DIRECTIONS FOR THIS TASK:
In the material below, repeat only the lines from the one that holds "unfold execAccSreset" through the final line, exactly as they stand.

•••

theorem State.crossWords_rec {s₀ : State} (s : State) (unit : Nat) (n0 : List Carried) (n1 : List (BitVec 80)) (hk : Keep 4297134102 s₀ s) :
    Keep 4297134102 s₀ (State.crossWords s unit n0 n1).2 := by
  induction n0 generalizing s unit n1 with
  | nil =>
    unfold State.crossWords
    repeat' (first
      | with_reducible assumption
      | (fail_if_no_progress (extract_lets +onlyGivenNames x); first
          | (with_reducible refine Keep.cut (t := x.2) ?_ ?_; (on_goal 1 => (unfold x; clear x)); (on_goal 2 => (intro hx; clear_value x))))
      | with_reducible apply State.crossWord_keep
      | with_reducible apply ih
      | rfl)
  | cons x l ih =>
    unfold State.crossWords
    repeat' (first
      | with_reducible assumption
      | (fail_if_no_progress (extract_lets +onlyGivenNames x); first
          | (with_reducible refine Keep.cut (t := x.2) ?_ ?_; (on_goal 1 => (unfold x; clear x)); (on_goal 2 => (intro hx; clear_value x))))
      | with_reducible apply State.crossWord_keep
      | with_reducible apply ih
      | rfl)

theorem State.crossWords_keep {wr : Nat} {s₀ : State} (s : State) (unit : Nat) (n0 : List Carried) (n1 : List (BitVec 80)) (hk : Keep wr s₀ s)
    (hs : 4297134102 &&& wr = 4297134102) : Keep wr s₀ (State.crossWords s unit n0 n1).2 :=
  Keep.app hk (State.crossWords_rec _ _ _ _ (Keep.refl _)) hs

theorem State.routeCopy_keep {wr : Nat} {s₀ : State} (s : State) (e : BitVec 80) (hk : Keep wr s₀ s) (hs : 16 &&& wr = 16) :
    Keep wr s₀ (State.routeCopy s e) := by
  refine Keep.app hk ?_ hs
  unfold State.routeCopy
  repeat' (first
    | with_reducible exact Keep.refl _
    | with_reducible apply State.incf_keep
    | split
    | rfl)

theorem State.dropFlit_keep {wr : Nat} {s₀ : State} (s : State) (f : Flit) (hk : Keep wr s₀ s) (hs : 1024 &&& wr = 1024) :
    Keep wr s₀ (State.dropFlit s f) := by
  refine Keep.app hk ?_ hs
  unfold State.dropFlit
  repeat' (first
    | with_reducible exact Keep.refl _
    | (fail_if_no_progress (extract_lets +onlyGivenNames x); first
        | clear_value x)
    | fail_if_no_progress (with_reducible refine Keep.set_weft (by decide) ?_))

theorem State.fenceFlit_keep {wr : Nat} {s₀ : State} (s : State) (u : Nat) (queue : Option Nat) (hk : Keep wr s₀ s) (hs : 13960811636 &&& wr = 13960811636) :
    Keep wr s₀ (State.fenceFlit s u queue) := by
  refine Keep.app hk ?_ hs
  unfold State.fenceFlit
  repeat' (first
    | with_reducible exact Keep.refl _
    | with_reducible assumption
    | (fail_if_no_progress (extract_lets +onlyGivenNames x); first
        | (with_reducible refine Keep.cut (t := x) ?_ ?_; (on_goal 1 => (unfold x; clear x)); (on_goal 2 => (intro hx; clear_value x)))
        | clear_value x)
    | with_reducible apply State.sf_keep
    | with_reducible apply State.incf_keep
    | with_reducible apply State.raise_keep
    | with_reducible apply State.addRecent_keep
    | with_reducible refine Keep.ite ?_ ?_
    | split
    | rfl
    | fail_if_no_progress (with_reducible refine Keep.set_weft (by decide) ?_))

theorem State.refundCredit_keep {wr : Nat} {s₀ : State} (s : State) (f : Flit) (hk : Keep wr s₀ s) (hs : 148496 &&& wr = 148496) :
    Keep wr s₀ (State.refundCredit s f) := by
  refine Keep.app hk ?_ hs
  unfold State.refundCredit
  repeat' (first
    | with_reducible exact Keep.refl _
    | (fail_if_no_progress (extract_lets +onlyGivenNames x); first
        | clear_value x)
    | with_reducible apply State.sf_keep
    | with_reducible apply State.releaseStalled_keep
    | with_reducible apply State.setPort_keep
    | with_reducible refine Keep.ite ?_ ?_
    | rfl)

theorem State.crossFlit_keep {wr : Nat} {s₀ : State} (s : State) (f : Flit) (pair : Nat) (routeA routeB : BitVec 80) (errors : List (BitVec 80)) (hk : Keep wr s₀ s) (hs : 14229394550 &&& wr = 14229394550) :
    Keep wr s₀ (State.crossFlit s f pair routeA routeB errors) := by
  refine Keep.app hk ?_ hs
  unfold State.crossFlit
  repeat' (first
    | with_reducible exact Keep.refl _
    | with_reducible assumption
    | (fail_if_no_progress (extract_lets +onlyGivenNames x); first
        | (with_reducible refine Keep.cut (t := x) ?_ ?_; (on_goal 1 => (unfold x; clear x)); (on_goal 2 => (intro hx; clear_value x)))
        | (with_reducible refine Keep.cut (t := x.2) ?_ ?_; (on_goal 1 => (unfold x; clear x)); (on_goal 2 => (intro hx; clear_value x)))
        | clear_value x)
    | with_reducible apply State.routeCopy_keep
    | with_reducible apply State.raise_keep
    | with_reducible apply State.incf_keep
    | with_reducible apply State.dropFlit_keep
    | with_reducible apply State.fenceFlit_keep
    | with_reducible apply State.refundCredit_keep
    | with_reducible apply State.crossWords_keep
    | with_reducible apply State.noteFlit_keep
    | with_reducible refine Keep.ite ?_ ?_
    | rfl
    | fail_if_no_progress (with_reducible refine Keep.set_weft (by decide) ?_))

theorem State.setShape_keep {wr : Nat} {s₀ : State} (s : State) (q : Nat) (c : QueueShape) (hk : Keep wr s₀ s) (hs : 16 &&& wr = 16) :
    Keep wr s₀ (State.setShape s q c) := by
  refine Keep.app hk ?_ hs
  unfold State.setShape
  repeat' (first
    | with_reducible exact Keep.refl _
    | with_reducible apply State.sf_keep
    | rfl)

theorem State.enableQueue_keep {wr : Nat} {s₀ : State} (s : State) (q : Nat) (hk : Keep wr s₀ s) (hs : 4297135124 &&& wr = 4297135124) :
    Keep wr s₀ (State.enableQueue s q) := by
  refine Keep.app hk ?_ hs
  unfold State.enableQueue
  repeat' (first
    | with_reducible exact Keep.refl _
    | with_reducible assumption
    | (fail_if_no_progress (extract_lets +onlyGivenNames x); first
        | (with_reducible refine Keep.cut (t := x) ?_ ?_; (on_goal 1 => (unfold x; clear x)); (on_goal 2 => (intro hx; clear_value x)))
        | clear_value x)
    | with_reducible apply State.setPort_keep
    | with_reducible apply State.serve_keep
    | with_reducible apply State.sf_keep
    | with_reducible apply State.clearQueue_keep
    | with_reducible apply State.raise_keep
    | with_reducible refine Keep.ite ?_ ?_
    | refine Keep.foldl ?_ (fun t x ht => ?_)
    | rfl)

theorem State.writeQcfg_keep {wr : Nat} {s₀ : State} (s : State) (u q : Nat) (enable : Bool) (c : QueueShape) (hk : Keep wr s₀ s) (hs : 4297135124 &&& wr = 4297135124) :
    Keep wr s₀ (State.writeQcfg s u q enable c) := by
  refine Keep.app hk ?_ hs
  unfold State.writeQcfg
  repeat' (first
    | with_reducible exact Keep.refl _
    | with_reducible assumption
    | (fail_if_no_progress (extract_lets +onlyGivenNames x); first
        | (with_reducible refine Keep.cut (t := x) ?_ ?_; (on_goal 1 => (unfold x; clear x)); (on_goal 2 => (intro hx; clear_value x))))
    | with_reducible apply State.beginDisable_keep
    | with_reducible apply State.raise_keep
    | with_reducible apply State.setShape_keep
    | with_reducible apply State.enableQueue_keep
    | with_reducible refine Keep.ite ?_ ?_
    | rfl)

theorem State.resetQueue_keep {wr : Nat} {s₀ : State} (s : State) (q : Nat) (hk : Keep wr s₀ s) (hs : 1040 &&& wr = 1040) :
    Keep wr s₀ (State.resetQueue s q) := by
  refine Keep.app hk ?_ hs
  unfold State.resetQueue
  repeat' (first
    | with_reducible exact Keep.refl _
    | with_reducible assumption
    | (fail_if_no_progress (extract_lets +onlyGivenNames x); first
        | (with_reducible refine Keep.cut (t := x) ?_ ?_; (on_goal 1 => (unfold x; clear x)); (on_goal 2 => (intro hx; clear_value x)))
        | clear_value x)
    | with_reducible apply State.returnCredits_keep
    | with_reducible apply State.serve_keep
    | with_reducible apply State.clearQueue_keep
    | refine Keep.foldl ?_ (fun t x ht => ?_)
    | rfl
    | fail_if_no_progress (with_reducible refine Keep.set_weft (by decide) ?_))

theorem State.resetQueues_keep {wr : Nat} {s₀ : State} (s : State) (p : Nat) (hk : Keep wr s₀ s) (hs : 1040 &&& wr = 1040) :
    Keep wr s₀ (State.resetQueues s p) := by
  refine Keep.app hk ?_ hs
  unfold State.resetQueues
  repeat' (first
    | with_reducible exact Keep.refl _
    | with_reducible assumption
    | (fail_if_no_progress (extract_lets +onlyGivenNames x); first
        | clear_value x)
    | with_reducible apply State.resetQueue_keep
    | refine Keep.foldl ?_ (fun t x ht => ?_)
    | rfl)

theorem State.landEntry_keep {wr : Nat} {s₀ : State} (s : State) (q : Nat) (payload : List Carried) (hk : Keep wr s₀ s) (hs : 35658260 &&& wr = 35658260) :
    Keep wr s₀ (State.landEntry s q payload) := by
  refine Keep.app hk ?_ hs
  unfold State.landEntry
  repeat' (first
    | with_reducible exact Keep.refl _
    | with_reducible assumption
    | (fail_if_no_progress (extract_lets +onlyGivenNames x); first
        | (with_reducible refine Keep.cut (t := x) ?_ ?_; (on_goal 1 => (unfold x; clear x)); (on_goal 2 => (intro hx; clear_value x)))
        | clear_value x)
    | with_reducible apply State.writeWords_keep
    | with_reducible apply State.sf_keep
    | with_reducible refine Keep.ite ?_ ?_
    | rfl)

end Sys2Proof.Machine
end

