-- ==== Sys2Proof/Laws/KeepAccel.lean ====
section
/-!
SUPPORT. The parts of the state that the operations of Machine/Accel.lean may write.
-/

namespace Sys2Proof.Machine

open Reg Ob

theorem Keep.foldl_st {α : Type} {w : Nat} {s : State} {f : AccRun → α → AccRun} {l : List α} {b : AccRun}
    (h : Keep w s b.st) (hf : ∀ t x, Keep w s t.st → Keep w s (f t x).st) : Keep w s (l.foldl f b).st :=
  Keep.foldlP AccRun.st h hf

theorem Keep.foldl_pair_st {α β : Type} {w : Nat} {s : State} {f : β × AccRun → α → β × AccRun} {l : List α} {b : β × AccRun}
    (h : Keep w s b.2.st) (hf : ∀ t x, Keep w s t.2.st → Keep w s (f t x).2.st) : Keep w s (l.foldl f b).2.st :=
  Keep.foldlP (fun (b : β × AccRun) => b.2.st) h hf

theorem Keep.foldl_triple_st {α β γ : Type} {w : Nat} {s : State} {f : β × γ × AccRun → α → β × γ × AccRun} {l : List α}
    {b : β × γ × AccRun} (h : Keep w s b.2.2.st) (hf : ∀ t x, Keep w s t.2.2.st → Keep w s (f t x).2.2.st) :
    Keep w s (l.foldl f b).2.2.st :=
  Keep.foldlP (fun (b : β × γ × AccRun) => b.2.2.st) h hf

theorem Keep.of_pair_st {α : Type} {w : Nat} {s : State} {t : AccRun} {r : α × AccRun} {n : α} (h : r = (n, t))
    (k : Keep w s r.2.st) : Keep w s t.st := by subst h; exact k

theorem Keep.of_triple_st {α β : Type} {w : Nat} {s : State} {t : AccRun} {r : α × β × AccRun} {m : α} {n : β}
    (h : r = (m, n, t)) (k : Keep w s r.2.2.st) : Keep w s t.st := by subst h; exact k

theorem AccRun.block_keep {wr : Nat} {s₀ : State} (r : AccRun) (flag : Bool) (hk : Keep wr s₀ r.st) (hs : 0 &&& wr = 0) :
    Keep wr s₀ (AccRun.block r flag).st := by
  refine Keep.app hk ?_ hs
  unfold AccRun.block
  repeat' (first
    | with_reducible exact Keep.refl _
    | split)

theorem AccRun.halt_keep {wr : Nat} {s₀ : State} (r : AccRun) (code : Nat) (hk : Keep wr s₀ r.st) (hs : 0 &&& wr = 0) :
    Keep wr s₀ (AccRun.halt r code).st := by
  refine Keep.app hk ?_ hs
  unfold AccRun.halt
  repeat' (first
    | with_reducible exact Keep.refl _
    | split)

theorem AccRun.read_keep {wr : Nat} {s₀ : State} (r : AccRun) (a n : Nat) (hk : Keep wr s₀ r.st) (hs : 13965007478 &&& wr = 13965007478) :
    Keep wr s₀ (AccRun.read r a n).2.st := by
  refine Keep.app hk ?_ hs
  unfold AccRun.read
  repeat' (first
    | with_reducible exact Keep.refl _
    | (fail_if_no_progress (extract_lets +onlyGivenNames x); first
        | clear_value x)
    | with_reducible apply AccRun.halt_keep
    | with_reducible apply State.countDenial_keep
    | with_reducible apply State.readBytes_keep
    | split
    | with_reducible refine Keep.of_pair (by assumption) ?_
    | rfl)

theorem AccRun.count_keep {wr : Nat} {s₀ : State} (r : AccRun) (hk : Keep wr s₀ r.st) (hs : 16 &&& wr = 16) :
    Keep wr s₀ (AccRun.count r).st := by
  refine Keep.app hk ?_ hs
  unfold AccRun.count
  repeat' (first
    | with_reducible exact Keep.refl _
    | (fail_if_no_progress (extract_lets +onlyGivenNames x); first
        | clear_value x)
    | with_reducible apply State.incf_keep
    | rfl)

theorem AccRun.require_keep {wr : Nat} {s₀ : State} (r : AccRun) (ok : Bool) (hk : Keep wr s₀ r.st) (hs : 0 &&& wr = 0) :
    Keep wr s₀ (AccRun.require r ok).st := by
  refine Keep.app hk ?_ hs
  unfold AccRun.require
  repeat' (first
    | with_reducible exact Keep.refl _
    | with_reducible apply AccRun.halt_keep
    | split
    | rfl)

theorem AccRun.done_keep {wr : Nat} {s₀ : State} (r : AccRun) (hk : Keep wr s₀ r.st) (hs : 0 &&& wr = 0) :
    Keep wr s₀ (AccRun.done r).st := by
  refine Keep.app hk ?_ hs
  unfold AccRun.done
  repeat' (first
    | with_reducible exact Keep.refl _
    | split)

theorem AccRun.each_keep {wr : Nat} {s₀ : State} (r : AccRun) (n : Nat) (f : Nat → AccRun → AccRun) (hk : Keep wr s₀ r.st) (hs : 0 &&& wr = 0)
    (hb_f : ∀ n r, Keep wr s₀ r.st → Keep wr s₀ (f n r).st) :
    Keep wr s₀ (AccRun.each r n f).st := by
  unfold AccRun.each
  repeat' (first
    | with_reducible assumption
    | with_reducible apply hb_f
    | split
    | refine Keep.foldl_st ?_ (fun t x ht => ?_))

theorem AccRun.finish_keep {wr : Nat} {s₀ : State} (r : AccRun) (outCount : Nat) (info : List Byte) (reset : State → State) (hk : Keep wr s₀ r.st) (hs : 2229248 &&& wr = 2229248)
    (hb_reset : ∀ t, Keep wr s₀ t → Keep wr s₀ (reset t)) :
    Keep wr s₀ (AccRun.finish r outCount info reset) := by
  unfold AccRun.finish
  repeat' (first
    | with_reducible assumption
    | (fail_if_no_progress (extract_lets +onlyGivenNames x); first
        | (with_reducible refine Keep.cut (t := x) ?_ ?_; (on_goal 1 => (unfold x; clear x)); (on_goal 2 => (intro hx; clear_value x)))
        | clear_value x)
    | with_reducible apply hb_reset
    | with_reducible apply State.reportJob_keep
    | with_reducible apply State.jobPushBytes_keep
    | with_reducible refine Keep.ite ?_ ?_
    | split
    | exact Nat.sub_trans (by decide) hs)

theorem AccRun.iterate_keep {wr : Nat} {s₀ : State} (r : AccRun) (n : Nat) (hk : Keep wr s₀ r.st) (hs : 0 &&& wr = 0) :
    Keep wr s₀ (AccRun.iterate r n).st := by
  refine Keep.app hk ?_ hs
  unfold AccRun.iterate
  repeat' (first
    | with_reducible exact Keep.refl _)

theorem AccRun.write_keep {wr : Nat} {s₀ : State} (r : AccRun) (a : Nat) (data : List Byte) (hk : Keep wr s₀ r.st) (hs : 13998561908 &&& wr = 13998561908) :
    Keep wr s₀ (AccRun.write r a data).st := by
  refine Keep.app hk ?_ hs
  unfold AccRun.write
  repeat' (first
    | with_reducible exact Keep.refl _
    | with_reducible assumption
    | (fail_if_no_progress (extract_lets +onlyGivenNames x); first
        | (with_reducible refine Keep.cut (t := x.2) ?_ ?_; (on_goal 1 => (unfold x; clear x)); (on_goal 2 => (intro hx; clear_value x)))
        | clear_value x)
    | with_reducible apply AccRun.halt_keep
    | with_reducible apply State.countDenial_keep
    | with_reducible apply State.writeBytes_keep
    | split
    | rfl)

theorem AccRun.setFlag_keep {wr : Nat} {s₀ : State} (r : AccRun) (i : Nat) (hk : Keep wr s₀ r.st) (hs : 0 &&& wr = 0) :
    Keep wr s₀ (AccRun.setFlag r i).st := by
  refine Keep.app hk ?_ hs
  unfold AccRun.setFlag
  repeat' (first
    | with_reducible exact Keep.refl _)

theorem AccRun.start_keep {wr : Nat} {s₀ : State} (s : State) (j : Job) (hk : Keep wr s₀ s) (hs : 0 &&& wr = 0) :
    Keep wr s₀ (AccRun.start s j).st := by
  refine Keep.app hk ?_ hs
  unfold AccRun.start
  repeat' (first
    | with_reducible exact Keep.refl _)

theorem State.accEvent_keep {wr : Nat} {s₀ : State} (s : State) (u reason : Nat) (hk : Keep wr s₀ s) (hs : 4297134100 &&& wr = 4297134100) :
    Keep wr s₀ (State.accEvent s u reason) := by
  refine Keep.app hk ?_ hs
  unfold State.accEvent
  repeat' (first
    | with_reducible exact Keep.refl _
    | with_reducible apply State.raiseReason_keep
    | rfl)

theorem State.resetAcc_keep {wr : Nat} {s₀ : State} (s : State) (u reason : Nat) (hk : Keep wr s₀ s) (hs : 4297134100 &&& wr = 4297134100) :
    Keep wr s₀ (State.resetAcc s u reason) := by
  refine Keep.app hk ?_ hs
  unfold State.resetAcc
  repeat' (first
    | with_reducible exact Keep.refl _
    | with_reducible apply State.accEvent_keep
    | with_reducible apply State.incf_keep
    | rfl)

theorem State.accRun_keep {wr : Nat} {s₀ : State} (s : State) (u typ : Nat) (body : Job → AccRun → AccRun) (info : AccRun → List Byte) (hk : Keep wr s₀ s) (hs : 4565701652 &&& wr = 4565701652)
    (hb_body : ∀ j r, Keep wr s₀ r.st → Keep wr s₀ (body j r).st) :
    Keep wr s₀ (State.accRun s u typ body info) := by
  unfold State.accRun
  repeat' (first
    | with_reducible assumption
    | (intro _)
    | (fail_if_no_progress (extract_lets +onlyGivenNames x); first
        | (with_reducible refine Keep.cut (t := x.st) ?_ ?_; (on_goal 1 => (unfold x; clear x)); (on_goal 2 => (intro hx; clear_value x))))
    | with_reducible apply hb_body
    | with_reducible apply AccRun.start_keep
    | with_reducible apply State.stallOn_keep
    | with_reducible apply AccRun.finish_keep
    | with_reducible apply AccRun.count_keep
    | with_reducible apply State.resetAcc_keep
    | split
    | exact Nat.sub_trans (by decide) hs)

theorem State.resetAccByWrite_keep {wr : Nat} {s₀ : State} (s : State) (u : Nat) (hk : Keep wr s₀ s) (hs : 4297265172 &&& wr = 4297265172) :
    Keep wr s₀ (State.resetAccByWrite s u) := by
  refine Keep.app hk ?_ hs
  unfold State.resetAccByWrite
  repeat' (first
    | with_reducible exact Keep.refl _
    | with_reducible assumption
    | (fail_if_no_progress (extract_lets +onlyGivenNames x); first
        | (with_reducible refine Keep.cut (t := x) ?_ ?_; (on_goal 1 => (unfold x; clear x)); (on_goal 2 => (intro hx; clear_value x))))
    | with_reducible apply State.reportJob_keep
    | with_reducible apply State.resetAcc_keep
    | with_reducible refine Keep.ite ?_ ?_
    | split
    | rfl)

theorem State.writeAccCtrl_keep {wr : Nat} {s₀ : State} (s : State) (r u v : Nat) (hk : Keep wr s₀ s) (hs : 4297265172 &&& wr = 4297265172) :
    Keep wr s₀ (State.writeAccCtrl s r u v) := by
  refine Keep.app hk ?_ hs
  unfold State.writeAccCtrl
  repeat' (first
    | with_reducible exact Keep.refl _
    | with_reducible apply State.resetAccByWrite_keep
    | with_reducible refine Keep.ite ?_ ?_
    | rfl)

theorem execAccSreset_keep (requester unit : Nat) (control : Half) (s : State) : KeepOut 4565700628 s (execAccSreset requester unit control s) := by
  unfold execAccSreset
  repeat' (first
    | with_reducible exact Keep.refl _
    | with_reducible assumption
    | (intro _)
    | with_reducible refine Keep.out ?_
    | with_reducible apply State.atIsland_keep
    | with_reducible apply State.writeAccCtrl_keep
    | rfl)

end Sys2Proof.Machine
end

•••

TASK RESULT:
  unfold execAccSreset
  repeat' (first
    | with_reducible exact Keep.refl _
    | with_reducible assumption
    | (intro _)
    | with_reducible refine Keep.out ?_
    | with_reducible apply State.atIsland_keep
    | with_reducible apply State.writeAccCtrl_keep
    | rfl)

end Sys2Proof.Machine
end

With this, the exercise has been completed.